Source material:
····················
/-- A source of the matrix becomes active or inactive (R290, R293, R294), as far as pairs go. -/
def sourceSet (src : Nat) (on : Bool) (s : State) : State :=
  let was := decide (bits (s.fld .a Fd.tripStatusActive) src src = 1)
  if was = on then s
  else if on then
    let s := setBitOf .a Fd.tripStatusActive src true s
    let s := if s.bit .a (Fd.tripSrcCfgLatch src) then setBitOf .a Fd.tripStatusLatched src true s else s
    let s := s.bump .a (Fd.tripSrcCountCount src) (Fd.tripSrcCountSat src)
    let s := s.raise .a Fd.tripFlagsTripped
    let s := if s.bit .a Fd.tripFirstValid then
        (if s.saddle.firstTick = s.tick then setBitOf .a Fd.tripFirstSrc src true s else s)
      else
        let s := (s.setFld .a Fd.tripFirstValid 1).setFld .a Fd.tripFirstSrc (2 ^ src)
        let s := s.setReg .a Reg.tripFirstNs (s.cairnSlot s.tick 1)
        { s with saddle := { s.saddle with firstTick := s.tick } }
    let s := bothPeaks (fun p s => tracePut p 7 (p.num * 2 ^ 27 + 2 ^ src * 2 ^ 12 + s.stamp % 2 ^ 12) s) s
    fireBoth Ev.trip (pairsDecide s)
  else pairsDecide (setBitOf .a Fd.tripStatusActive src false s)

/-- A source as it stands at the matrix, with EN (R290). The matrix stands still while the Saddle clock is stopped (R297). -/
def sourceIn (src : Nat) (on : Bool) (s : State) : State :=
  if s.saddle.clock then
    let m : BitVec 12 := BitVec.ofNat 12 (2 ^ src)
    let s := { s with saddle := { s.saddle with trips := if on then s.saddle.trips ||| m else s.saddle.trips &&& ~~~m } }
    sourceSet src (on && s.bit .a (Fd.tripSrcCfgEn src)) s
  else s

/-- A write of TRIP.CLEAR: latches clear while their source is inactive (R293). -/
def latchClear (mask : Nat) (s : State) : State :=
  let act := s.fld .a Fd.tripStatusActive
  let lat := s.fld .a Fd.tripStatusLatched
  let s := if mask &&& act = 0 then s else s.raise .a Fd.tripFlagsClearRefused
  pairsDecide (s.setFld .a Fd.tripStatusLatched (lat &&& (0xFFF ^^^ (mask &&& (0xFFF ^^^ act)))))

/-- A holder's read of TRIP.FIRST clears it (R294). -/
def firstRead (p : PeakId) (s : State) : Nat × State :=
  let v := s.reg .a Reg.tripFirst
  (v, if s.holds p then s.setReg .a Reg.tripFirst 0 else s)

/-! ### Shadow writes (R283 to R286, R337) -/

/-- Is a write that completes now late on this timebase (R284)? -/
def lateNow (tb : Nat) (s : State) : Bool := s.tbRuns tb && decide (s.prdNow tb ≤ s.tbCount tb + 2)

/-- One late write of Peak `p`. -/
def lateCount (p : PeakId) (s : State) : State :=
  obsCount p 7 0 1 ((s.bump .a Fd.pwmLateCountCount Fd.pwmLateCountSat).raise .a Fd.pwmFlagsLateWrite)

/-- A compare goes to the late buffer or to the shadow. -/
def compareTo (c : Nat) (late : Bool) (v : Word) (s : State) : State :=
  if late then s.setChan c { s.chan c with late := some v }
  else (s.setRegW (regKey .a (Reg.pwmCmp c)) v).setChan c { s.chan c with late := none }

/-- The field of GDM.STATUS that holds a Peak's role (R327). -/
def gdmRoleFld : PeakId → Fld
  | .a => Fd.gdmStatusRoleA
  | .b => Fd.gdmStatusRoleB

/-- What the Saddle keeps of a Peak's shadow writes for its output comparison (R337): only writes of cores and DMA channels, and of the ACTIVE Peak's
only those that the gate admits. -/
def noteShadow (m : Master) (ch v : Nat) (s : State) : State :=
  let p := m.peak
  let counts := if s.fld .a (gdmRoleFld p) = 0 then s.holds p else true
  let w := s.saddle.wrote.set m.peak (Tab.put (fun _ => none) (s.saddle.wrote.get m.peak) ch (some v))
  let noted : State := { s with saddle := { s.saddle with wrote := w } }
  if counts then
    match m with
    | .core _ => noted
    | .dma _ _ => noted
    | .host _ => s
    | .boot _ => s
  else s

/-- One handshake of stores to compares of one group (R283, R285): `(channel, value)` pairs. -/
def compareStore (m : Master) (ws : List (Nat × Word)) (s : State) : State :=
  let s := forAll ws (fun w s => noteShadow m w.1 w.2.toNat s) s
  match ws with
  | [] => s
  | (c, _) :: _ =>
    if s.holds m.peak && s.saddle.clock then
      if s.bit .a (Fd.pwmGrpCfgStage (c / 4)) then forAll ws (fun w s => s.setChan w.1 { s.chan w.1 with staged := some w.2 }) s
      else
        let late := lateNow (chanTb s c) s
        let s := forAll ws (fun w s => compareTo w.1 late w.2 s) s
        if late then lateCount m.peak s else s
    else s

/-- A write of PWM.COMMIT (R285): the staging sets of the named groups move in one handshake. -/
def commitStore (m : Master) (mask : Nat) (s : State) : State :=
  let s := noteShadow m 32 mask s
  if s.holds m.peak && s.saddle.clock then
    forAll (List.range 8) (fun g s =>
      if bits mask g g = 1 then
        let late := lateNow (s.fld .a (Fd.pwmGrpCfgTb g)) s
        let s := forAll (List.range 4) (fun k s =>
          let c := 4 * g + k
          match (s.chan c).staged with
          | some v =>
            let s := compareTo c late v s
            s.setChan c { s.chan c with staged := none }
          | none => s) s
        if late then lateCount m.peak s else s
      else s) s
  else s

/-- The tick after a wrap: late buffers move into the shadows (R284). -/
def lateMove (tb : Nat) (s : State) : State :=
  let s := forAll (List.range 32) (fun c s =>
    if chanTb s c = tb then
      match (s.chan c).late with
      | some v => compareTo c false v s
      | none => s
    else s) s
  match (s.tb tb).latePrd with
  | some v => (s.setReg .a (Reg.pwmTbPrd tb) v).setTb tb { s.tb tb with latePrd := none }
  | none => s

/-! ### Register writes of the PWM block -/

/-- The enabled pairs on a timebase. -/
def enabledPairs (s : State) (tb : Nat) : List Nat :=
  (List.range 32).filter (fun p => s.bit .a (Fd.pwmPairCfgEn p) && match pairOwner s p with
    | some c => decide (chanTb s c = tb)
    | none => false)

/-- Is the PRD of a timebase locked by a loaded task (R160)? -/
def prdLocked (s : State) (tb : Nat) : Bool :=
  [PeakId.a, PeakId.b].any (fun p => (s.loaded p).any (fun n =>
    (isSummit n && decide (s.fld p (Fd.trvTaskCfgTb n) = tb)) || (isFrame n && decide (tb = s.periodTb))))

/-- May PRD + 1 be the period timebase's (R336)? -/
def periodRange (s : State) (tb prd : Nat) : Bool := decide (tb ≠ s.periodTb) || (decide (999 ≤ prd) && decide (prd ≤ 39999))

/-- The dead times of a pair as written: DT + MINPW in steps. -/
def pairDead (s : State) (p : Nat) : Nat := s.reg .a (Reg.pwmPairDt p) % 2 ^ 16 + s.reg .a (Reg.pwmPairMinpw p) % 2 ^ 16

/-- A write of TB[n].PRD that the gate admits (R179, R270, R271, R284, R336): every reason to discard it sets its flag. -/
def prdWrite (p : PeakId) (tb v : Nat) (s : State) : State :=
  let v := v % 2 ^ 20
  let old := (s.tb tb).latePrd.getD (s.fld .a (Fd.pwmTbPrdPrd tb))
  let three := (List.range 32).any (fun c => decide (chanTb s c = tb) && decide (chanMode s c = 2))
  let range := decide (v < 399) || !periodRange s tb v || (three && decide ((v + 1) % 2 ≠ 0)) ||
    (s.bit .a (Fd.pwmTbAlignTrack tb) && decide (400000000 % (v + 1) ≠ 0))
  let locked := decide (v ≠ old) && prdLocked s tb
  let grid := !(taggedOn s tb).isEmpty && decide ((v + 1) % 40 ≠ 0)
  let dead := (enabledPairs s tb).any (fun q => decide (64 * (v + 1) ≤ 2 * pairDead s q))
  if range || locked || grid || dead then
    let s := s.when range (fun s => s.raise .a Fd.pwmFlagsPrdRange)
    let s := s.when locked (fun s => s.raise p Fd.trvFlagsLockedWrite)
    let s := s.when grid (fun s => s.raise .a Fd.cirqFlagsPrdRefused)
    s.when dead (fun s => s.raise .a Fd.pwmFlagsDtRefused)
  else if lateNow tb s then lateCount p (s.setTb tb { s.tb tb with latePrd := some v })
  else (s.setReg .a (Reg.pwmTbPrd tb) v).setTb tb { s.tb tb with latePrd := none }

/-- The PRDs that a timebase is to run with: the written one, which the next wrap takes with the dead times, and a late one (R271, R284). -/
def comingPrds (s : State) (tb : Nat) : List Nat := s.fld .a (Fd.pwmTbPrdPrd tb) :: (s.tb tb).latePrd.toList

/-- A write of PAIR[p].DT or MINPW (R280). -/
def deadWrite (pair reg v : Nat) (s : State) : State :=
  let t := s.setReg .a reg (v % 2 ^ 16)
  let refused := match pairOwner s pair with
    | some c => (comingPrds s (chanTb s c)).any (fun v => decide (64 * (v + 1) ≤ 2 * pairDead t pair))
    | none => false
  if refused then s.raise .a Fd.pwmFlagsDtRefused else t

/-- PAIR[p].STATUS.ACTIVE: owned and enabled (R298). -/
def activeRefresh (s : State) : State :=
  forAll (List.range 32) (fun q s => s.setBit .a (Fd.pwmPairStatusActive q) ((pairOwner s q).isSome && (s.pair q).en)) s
····················
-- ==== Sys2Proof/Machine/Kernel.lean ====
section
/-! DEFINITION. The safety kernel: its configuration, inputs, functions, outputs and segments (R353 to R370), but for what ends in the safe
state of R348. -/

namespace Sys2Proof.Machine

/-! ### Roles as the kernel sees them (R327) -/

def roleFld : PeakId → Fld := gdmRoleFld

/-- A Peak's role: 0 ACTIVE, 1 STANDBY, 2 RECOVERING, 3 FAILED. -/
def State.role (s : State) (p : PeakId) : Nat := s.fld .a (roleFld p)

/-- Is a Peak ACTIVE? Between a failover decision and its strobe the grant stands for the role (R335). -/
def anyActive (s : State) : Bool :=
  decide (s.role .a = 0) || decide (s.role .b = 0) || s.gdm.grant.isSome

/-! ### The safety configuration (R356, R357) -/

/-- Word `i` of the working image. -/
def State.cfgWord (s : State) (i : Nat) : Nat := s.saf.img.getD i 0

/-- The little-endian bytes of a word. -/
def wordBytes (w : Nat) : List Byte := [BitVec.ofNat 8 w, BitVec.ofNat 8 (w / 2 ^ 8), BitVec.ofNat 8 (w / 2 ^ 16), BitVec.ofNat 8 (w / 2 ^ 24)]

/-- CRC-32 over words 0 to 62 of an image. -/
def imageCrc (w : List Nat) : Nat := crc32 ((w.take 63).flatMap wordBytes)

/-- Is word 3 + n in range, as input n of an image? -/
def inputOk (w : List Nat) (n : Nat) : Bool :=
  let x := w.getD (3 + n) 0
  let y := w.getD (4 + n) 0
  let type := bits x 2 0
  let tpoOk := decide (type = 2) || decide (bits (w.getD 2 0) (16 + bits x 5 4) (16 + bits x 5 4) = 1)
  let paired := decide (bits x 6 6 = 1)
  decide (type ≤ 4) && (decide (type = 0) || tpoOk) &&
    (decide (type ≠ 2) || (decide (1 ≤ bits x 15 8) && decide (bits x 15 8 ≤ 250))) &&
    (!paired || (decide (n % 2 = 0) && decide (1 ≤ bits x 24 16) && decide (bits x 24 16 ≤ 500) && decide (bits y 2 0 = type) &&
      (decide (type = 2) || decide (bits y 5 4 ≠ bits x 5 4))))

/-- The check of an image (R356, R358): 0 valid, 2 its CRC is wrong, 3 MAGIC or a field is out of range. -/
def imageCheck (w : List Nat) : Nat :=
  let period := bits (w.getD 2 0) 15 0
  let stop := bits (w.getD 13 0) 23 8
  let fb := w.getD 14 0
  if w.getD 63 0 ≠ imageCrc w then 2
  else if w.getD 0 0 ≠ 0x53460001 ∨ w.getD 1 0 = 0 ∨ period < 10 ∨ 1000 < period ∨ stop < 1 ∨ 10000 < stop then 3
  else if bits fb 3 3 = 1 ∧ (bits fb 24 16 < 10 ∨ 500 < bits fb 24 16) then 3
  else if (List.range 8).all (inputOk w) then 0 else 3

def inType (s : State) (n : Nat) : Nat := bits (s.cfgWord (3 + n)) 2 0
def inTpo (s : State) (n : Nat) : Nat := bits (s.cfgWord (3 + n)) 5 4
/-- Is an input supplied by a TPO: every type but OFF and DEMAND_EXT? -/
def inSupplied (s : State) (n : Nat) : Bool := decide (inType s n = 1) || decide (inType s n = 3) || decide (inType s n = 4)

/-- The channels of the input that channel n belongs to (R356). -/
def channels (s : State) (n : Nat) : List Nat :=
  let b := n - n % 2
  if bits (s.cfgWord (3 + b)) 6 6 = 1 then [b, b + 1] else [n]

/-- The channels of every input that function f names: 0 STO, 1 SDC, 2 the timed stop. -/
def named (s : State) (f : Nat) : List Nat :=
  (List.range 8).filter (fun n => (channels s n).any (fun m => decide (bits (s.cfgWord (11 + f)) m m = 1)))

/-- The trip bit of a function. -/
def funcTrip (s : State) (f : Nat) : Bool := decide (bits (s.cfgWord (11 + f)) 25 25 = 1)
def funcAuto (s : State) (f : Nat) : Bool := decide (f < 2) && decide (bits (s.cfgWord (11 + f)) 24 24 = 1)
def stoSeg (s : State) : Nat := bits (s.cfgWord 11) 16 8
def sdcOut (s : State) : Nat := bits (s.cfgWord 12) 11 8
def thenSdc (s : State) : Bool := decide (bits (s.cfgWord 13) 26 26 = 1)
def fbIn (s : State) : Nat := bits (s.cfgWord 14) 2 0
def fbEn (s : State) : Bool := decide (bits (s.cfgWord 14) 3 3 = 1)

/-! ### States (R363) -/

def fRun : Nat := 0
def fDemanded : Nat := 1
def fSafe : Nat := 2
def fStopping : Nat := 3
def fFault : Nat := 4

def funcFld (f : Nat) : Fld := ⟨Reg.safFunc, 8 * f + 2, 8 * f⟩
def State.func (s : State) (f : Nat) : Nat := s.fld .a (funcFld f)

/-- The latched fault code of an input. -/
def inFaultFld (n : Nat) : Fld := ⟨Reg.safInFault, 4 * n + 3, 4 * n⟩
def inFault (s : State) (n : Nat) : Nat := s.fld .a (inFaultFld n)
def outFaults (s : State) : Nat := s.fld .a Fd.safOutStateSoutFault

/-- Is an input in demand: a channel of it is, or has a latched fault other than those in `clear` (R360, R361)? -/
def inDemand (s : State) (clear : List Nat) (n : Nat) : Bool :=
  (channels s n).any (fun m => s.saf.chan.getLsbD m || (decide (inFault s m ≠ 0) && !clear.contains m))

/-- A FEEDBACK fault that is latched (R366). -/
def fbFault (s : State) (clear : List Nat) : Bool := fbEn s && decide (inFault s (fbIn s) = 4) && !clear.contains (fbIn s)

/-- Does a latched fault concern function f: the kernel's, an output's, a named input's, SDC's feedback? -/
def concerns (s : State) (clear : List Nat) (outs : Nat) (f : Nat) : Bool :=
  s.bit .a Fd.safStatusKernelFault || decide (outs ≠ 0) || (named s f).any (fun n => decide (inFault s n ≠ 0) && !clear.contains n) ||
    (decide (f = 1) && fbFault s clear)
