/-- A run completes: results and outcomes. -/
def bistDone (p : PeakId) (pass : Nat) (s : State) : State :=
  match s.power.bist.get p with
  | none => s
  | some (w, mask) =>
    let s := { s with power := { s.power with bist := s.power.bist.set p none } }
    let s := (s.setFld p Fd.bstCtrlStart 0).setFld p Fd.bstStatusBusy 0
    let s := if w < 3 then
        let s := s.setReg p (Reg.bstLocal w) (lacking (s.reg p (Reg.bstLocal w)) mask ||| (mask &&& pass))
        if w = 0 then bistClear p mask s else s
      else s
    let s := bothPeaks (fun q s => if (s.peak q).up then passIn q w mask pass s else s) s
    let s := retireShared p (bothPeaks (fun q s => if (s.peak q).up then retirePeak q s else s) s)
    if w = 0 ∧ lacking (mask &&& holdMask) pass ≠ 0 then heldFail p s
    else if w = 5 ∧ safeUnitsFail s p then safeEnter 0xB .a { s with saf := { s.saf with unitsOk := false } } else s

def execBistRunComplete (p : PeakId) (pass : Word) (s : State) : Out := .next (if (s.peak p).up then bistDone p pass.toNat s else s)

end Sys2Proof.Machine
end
····················
Work required:
In the records above, collect each line with "pairDead".

Exercise output:
def pairDead (s : State) (p : Nat) : Nat := s.reg .a (Reg.pwmPairDt p) % 2 ^ 16 + s.reg .a (Reg.pwmPairMinpw p) % 2 ^ 16
  let dead := (enabledPairs s tb).any (fun q => decide (64 * (v + 1) ≤ 2 * pairDead s q))
    | some c => (comingPrds s (chanTb s c)).any (fun v => decide (64 * (v + 1) ≤ 2 * pairDead t pair))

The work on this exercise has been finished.